Aim of the task:
Look through the data below for the line with "(c.modJob n f).files = c.files := rfl" and the line with "(c.modJob n f).waitList = c.waitList := rfl", then output those two and all lines in between, exactly as written.

Exercise inputs:
-- ==== Sys2Proof/Laws/State.lean ====
section
/-! SUPPORT. One lemma per field per update of the shared state, so that no later proof unfolds an update; then what the
reads of jobs, ports, slabs and files see after an update of their own kind. -/

namespace Sys2Proof.Machine

variable (c : Ctl)

/-! ## Fields an update leaves -/

@[simp] theorem Ctl.modJob_files (n : CardNo) (f : Job → Job) : (c.modJob n f).files = c.files := rfl
@[simp] theorem Ctl.modJob_nextFile (n : CardNo) (f : Job → Job) : (c.modJob n f).nextFile = c.nextFile := rfl
@[simp] theorem Ctl.modJob_fileDoneTurn (n : CardNo) (f : Job → Job) : (c.modJob n f).fileDoneTurn = c.fileDoneTurn := rfl
@[simp] theorem Ctl.modJob_fileDoneWaiting (n : CardNo) (f : Job → Job) : (c.modJob n f).fileDoneWaiting = c.fileDoneWaiting := rfl
@[simp] theorem Ctl.modJob_slabs (n : CardNo) (f : Job → Job) : (c.modJob n f).slabs = c.slabs := rfl
@[simp] theorem Ctl.modJob_fillSeq (n : CardNo) (f : Job → Job) : (c.modJob n f).fillSeq = c.fillSeq := rfl
@[simp] theorem Ctl.modJob_waitList (n : CardNo) (f : Job → Job) : (c.modJob n f).waitList = c.waitList := rfl
@[simp] theorem Ctl.modJob_lastGranted (n : CardNo) (f : Job → Job) : (c.modJob n f).lastGranted = c.lastGranted := rfl
@[simp] theorem Ctl.modJob_digest (n : CardNo) (f : Job → Job) : (c.modJob n f).digest = c.digest := rfl
@[simp] theorem Ctl.modJob_cards (n : CardNo) (f : Job → Job) : (c.modJob n f).cards = c.cards := rfl
@[simp] theorem Ctl.modJob_drives (n : CardNo) (f : Job → Job) : (c.modJob n f).drives = c.drives := rfl
@[simp] theorem Ctl.modJob_outq (n : CardNo) (f : Job → Job) : (c.modJob n f).outq = c.outq := rfl
@[simp] theorem Ctl.modJob_notices (n : CardNo) (f : Job → Job) : (c.modJob n f).notices = c.notices := rfl
@[simp] theorem Ctl.modJob_linkFault (n : CardNo) (f : Job → Job) : (c.modJob n f).linkFault = c.linkFault := rfl
@[simp] theorem Ctl.modJob_rateCode (n : CardNo) (f : Job → Job) : (c.modJob n f).rateCode = c.rateCode := rfl
@[simp] theorem Ctl.modJob_debounce (n : CardNo) (f : Job → Job) : (c.modJob n f).debounce = c.debounce := rfl
@[simp] theorem Ctl.modJob_freeDraws (n : CardNo) (f : Job → Job) : (c.modJob n f).freeDraws = c.freeDraws := rfl

@[simp] theorem Ctl.modCard_jobs (n : CardNo) (f : CardPort → CardPort) : (c.modCard n f).jobs = c.jobs := rfl
@[simp] theorem Ctl.modCard_files (n : CardNo) (f : CardPort → CardPort) : (c.modCard n f).files = c.files := rfl
@[simp] theorem Ctl.modCard_nextFile (n : CardNo) (f : CardPort → CardPort) : (c.modCard n f).nextFile = c.nextFile := rfl
@[simp] theorem Ctl.modCard_fileDoneTurn (n : CardNo) (f : CardPort → CardPort) : (c.modCard n f).fileDoneTurn = c.fileDoneTurn := rfl
@[simp] theorem Ctl.modCard_fileDoneWaiting (n : CardNo) (f : CardPort → CardPort) : (c.modCard n f).fileDoneWaiting = c.fileDoneWaiting := rfl
@[simp] theorem Ctl.modCard_slabs (n : CardNo) (f : CardPort → CardPort) : (c.modCard n f).slabs = c.slabs := rfl
@[simp] theorem Ctl.modCard_fillSeq (n : CardNo) (f : CardPort → CardPort) : (c.modCard n f).fillSeq = c.fillSeq := rfl
@[simp] theorem Ctl.modCard_waitList (n : CardNo) (f : CardPort → CardPort) : (c.modCard n f).waitList = c.waitList := rfl
@[simp] theorem Ctl.modCard_lastGranted (n : CardNo) (f : CardPort → CardPort) : (c.modCard n f).lastGranted = c.lastGranted := rfl
@[simp] theorem Ctl.modCard_digest (n : CardNo) (f : CardPort → CardPort) : (c.modCard n f).digest = c.digest := rfl
@[simp] theorem Ctl.modCard_drives (n : CardNo) (f : CardPort → CardPort) : (c.modCard n f).drives = c.drives := rfl
@[simp] theorem Ctl.modCard_outq (n : CardNo) (f : CardPort → CardPort) : (c.modCard n f).outq = c.outq := rfl
@[simp] theorem Ctl.modCard_notices (n : CardNo) (f : CardPort → CardPort) : (c.modCard n f).notices = c.notices := rfl
@[simp] theorem Ctl.modCard_linkFault (n : CardNo) (f : CardPort → CardPort) : (c.modCard n f).linkFault = c.linkFault := rfl
@[simp] theorem Ctl.modCard_rateCode (n : CardNo) (f : CardPort → CardPort) : (c.modCard n f).rateCode = c.rateCode := rfl
@[simp] theorem Ctl.modCard_debounce (n : CardNo) (f : CardPort → CardPort) : (c.modCard n f).debounce = c.debounce := rfl
@[simp] theorem Ctl.modCard_freeDraws (n : CardNo) (f : CardPort → CardPort) : (c.modCard n f).freeDraws = c.freeDraws := rfl

@[simp] theorem Ctl.modDrive_jobs (d : DriveNo) (f : DrivePort → DrivePort) : (c.modDrive d f).jobs = c.jobs := rfl
@[simp] theorem Ctl.modDrive_files (d : DriveNo) (f : DrivePort → DrivePort) : (c.modDrive d f).files = c.files := rfl
@[simp] theorem Ctl.modDrive_nextFile (d : DriveNo) (f : DrivePort → DrivePort) : (c.modDrive d f).nextFile = c.nextFile := rfl
@[simp] theorem Ctl.modDrive_fileDoneTurn (d : DriveNo) (f : DrivePort → DrivePort) : (c.modDrive d f).fileDoneTurn = c.fileDoneTurn := rfl
@[simp] theorem Ctl.modDrive_fileDoneWaiting (d : DriveNo) (f : DrivePort → DrivePort) : (c.modDrive d f).fileDoneWaiting = c.fileDoneWaiting := rfl
@[simp] theorem Ctl.modDrive_slabs (d : DriveNo) (f : DrivePort → DrivePort) : (c.modDrive d f).slabs = c.slabs := rfl
@[simp] theorem Ctl.modDrive_fillSeq (d : DriveNo) (f : DrivePort → DrivePort) : (c.modDrive d f).fillSeq = c.fillSeq := rfl
@[simp] theorem Ctl.modDrive_waitList (d : DriveNo) (f : DrivePort → DrivePort) : (c.modDrive d f).waitList = c.waitList := rfl
@[simp] theorem Ctl.modDrive_lastGranted (d : DriveNo) (f : DrivePort → DrivePort) : (c.modDrive d f).lastGranted = c.lastGranted := rfl
@[simp] theorem Ctl.modDrive_digest (d : DriveNo) (f : DrivePort → DrivePort) : (c.modDrive d f).digest = c.digest := rfl
@[simp] theorem Ctl.modDrive_cards (d : DriveNo) (f : DrivePort → DrivePort) : (c.modDrive d f).cards = c.cards := rfl
@[simp] theorem Ctl.modDrive_outq (d : DriveNo) (f : DrivePort → DrivePort) : (c.modDrive d f).outq = c.outq := rfl
@[simp] theorem Ctl.modDrive_notices (d : DriveNo) (f : DrivePort → DrivePort) : (c.modDrive d f).notices = c.notices := rfl
@[simp] theorem Ctl.modDrive_linkFault (d : DriveNo) (f : DrivePort → DrivePort) : (c.modDrive d f).linkFault = c.linkFault := rfl
@[simp] theorem Ctl.modDrive_rateCode (d : DriveNo) (f : DrivePort → DrivePort) : (c.modDrive d f).rateCode = c.rateCode := rfl
@[simp] theorem Ctl.modDrive_debounce (d : DriveNo) (f : DrivePort → DrivePort) : (c.modDrive d f).debounce = c.debounce := rfl
@[simp] theorem Ctl.modDrive_freeDraws (d : DriveNo) (f : DrivePort → DrivePort) : (c.modDrive d f).freeDraws = c.freeDraws := rfl

@[simp] theorem Ctl.modSlab_jobs (x : SlabNo) (f : Slab → Slab) : (c.modSlab x f).jobs = c.jobs := rfl
@[simp] theorem Ctl.modSlab_files (x : SlabNo) (f : Slab → Slab) : (c.modSlab x f).files = c.files := rfl
@[simp] theorem Ctl.modSlab_nextFile (x : SlabNo) (f : Slab → Slab) : (c.modSlab x f).nextFile = c.nextFile := rfl
@[simp] theorem Ctl.modSlab_fileDoneTurn (x : SlabNo) (f : Slab → Slab) : (c.modSlab x f).fileDoneTurn = c.fileDoneTurn := rfl
@[simp] theorem Ctl.modSlab_fileDoneWaiting (x : SlabNo) (f : Slab → Slab) : (c.modSlab x f).fileDoneWaiting = c.fileDoneWaiting := rfl
@[simp] theorem Ctl.modSlab_fillSeq (x : SlabNo) (f : Slab → Slab) : (c.modSlab x f).fillSeq = c.fillSeq := rfl
@[simp] theorem Ctl.modSlab_waitList (x : SlabNo) (f : Slab → Slab) : (c.modSlab x f).waitList = c.waitList := rfl
@[simp] theorem Ctl.modSlab_lastGranted (x : SlabNo) (f : Slab → Slab) : (c.modSlab x f).lastGranted = c.lastGranted := rfl
@[simp] theorem Ctl.modSlab_digest (x : SlabNo) (f : Slab → Slab) : (c.modSlab x f).digest = c.digest := rfl
@[simp] theorem Ctl.modSlab_cards (x : SlabNo) (f : Slab → Slab) : (c.modSlab x f).cards = c.cards := rfl
@[simp] theorem Ctl.modSlab_drives (x : SlabNo) (f : Slab → Slab) : (c.modSlab x f).drives = c.drives := rfl
@[simp] theorem Ctl.modSlab_outq (x : SlabNo) (f : Slab → Slab) : (c.modSlab x f).outq = c.outq := rfl
@[simp] theorem Ctl.modSlab_notices (x : SlabNo) (f : Slab → Slab) : (c.modSlab x f).notices = c.notices := rfl
@[simp] theorem Ctl.modSlab_linkFault (x : SlabNo) (f : Slab → Slab) : (c.modSlab x f).linkFault = c.linkFault := rfl
@[simp] theorem Ctl.modSlab_rateCode (x : SlabNo) (f : Slab → Slab) : (c.modSlab x f).rateCode = c.rateCode := rfl
@[simp] theorem Ctl.modSlab_debounce (x : SlabNo) (f : Slab → Slab) : (c.modSlab x f).debounce = c.debounce := rfl
@[simp] theorem Ctl.modSlab_freeDraws (x : SlabNo) (f : Slab → Slab) : (c.modSlab x f).freeDraws = c.freeDraws := rfl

Exercise response:
@[simp] theorem Ctl.modJob_files (n : CardNo) (f : Job → Job) : (c.modJob n f).files = c.files := rfl
@[simp] theorem Ctl.modJob_nextFile (n : CardNo) (f : Job → Job) : (c.modJob n f).nextFile = c.nextFile := rfl
@[simp] theorem Ctl.modJob_fileDoneTurn (n : CardNo) (f : Job → Job) : (c.modJob n f).fileDoneTurn = c.fileDoneTurn := rfl
@[simp] theorem Ctl.modJob_fileDoneWaiting (n : CardNo) (f : Job → Job) : (c.modJob n f).fileDoneWaiting = c.fileDoneWaiting := rfl
@[simp] theorem Ctl.modJob_slabs (n : CardNo) (f : Job → Job) : (c.modJob n f).slabs = c.slabs := rfl
@[simp] theorem Ctl.modJob_fillSeq (n : CardNo) (f : Job → Job) : (c.modJob n f).fillSeq = c.fillSeq := rfl
@[simp] theorem Ctl.modJob_waitList (n : CardNo) (f : Job → Job) : (c.modJob n f).waitList = c.waitList := rfl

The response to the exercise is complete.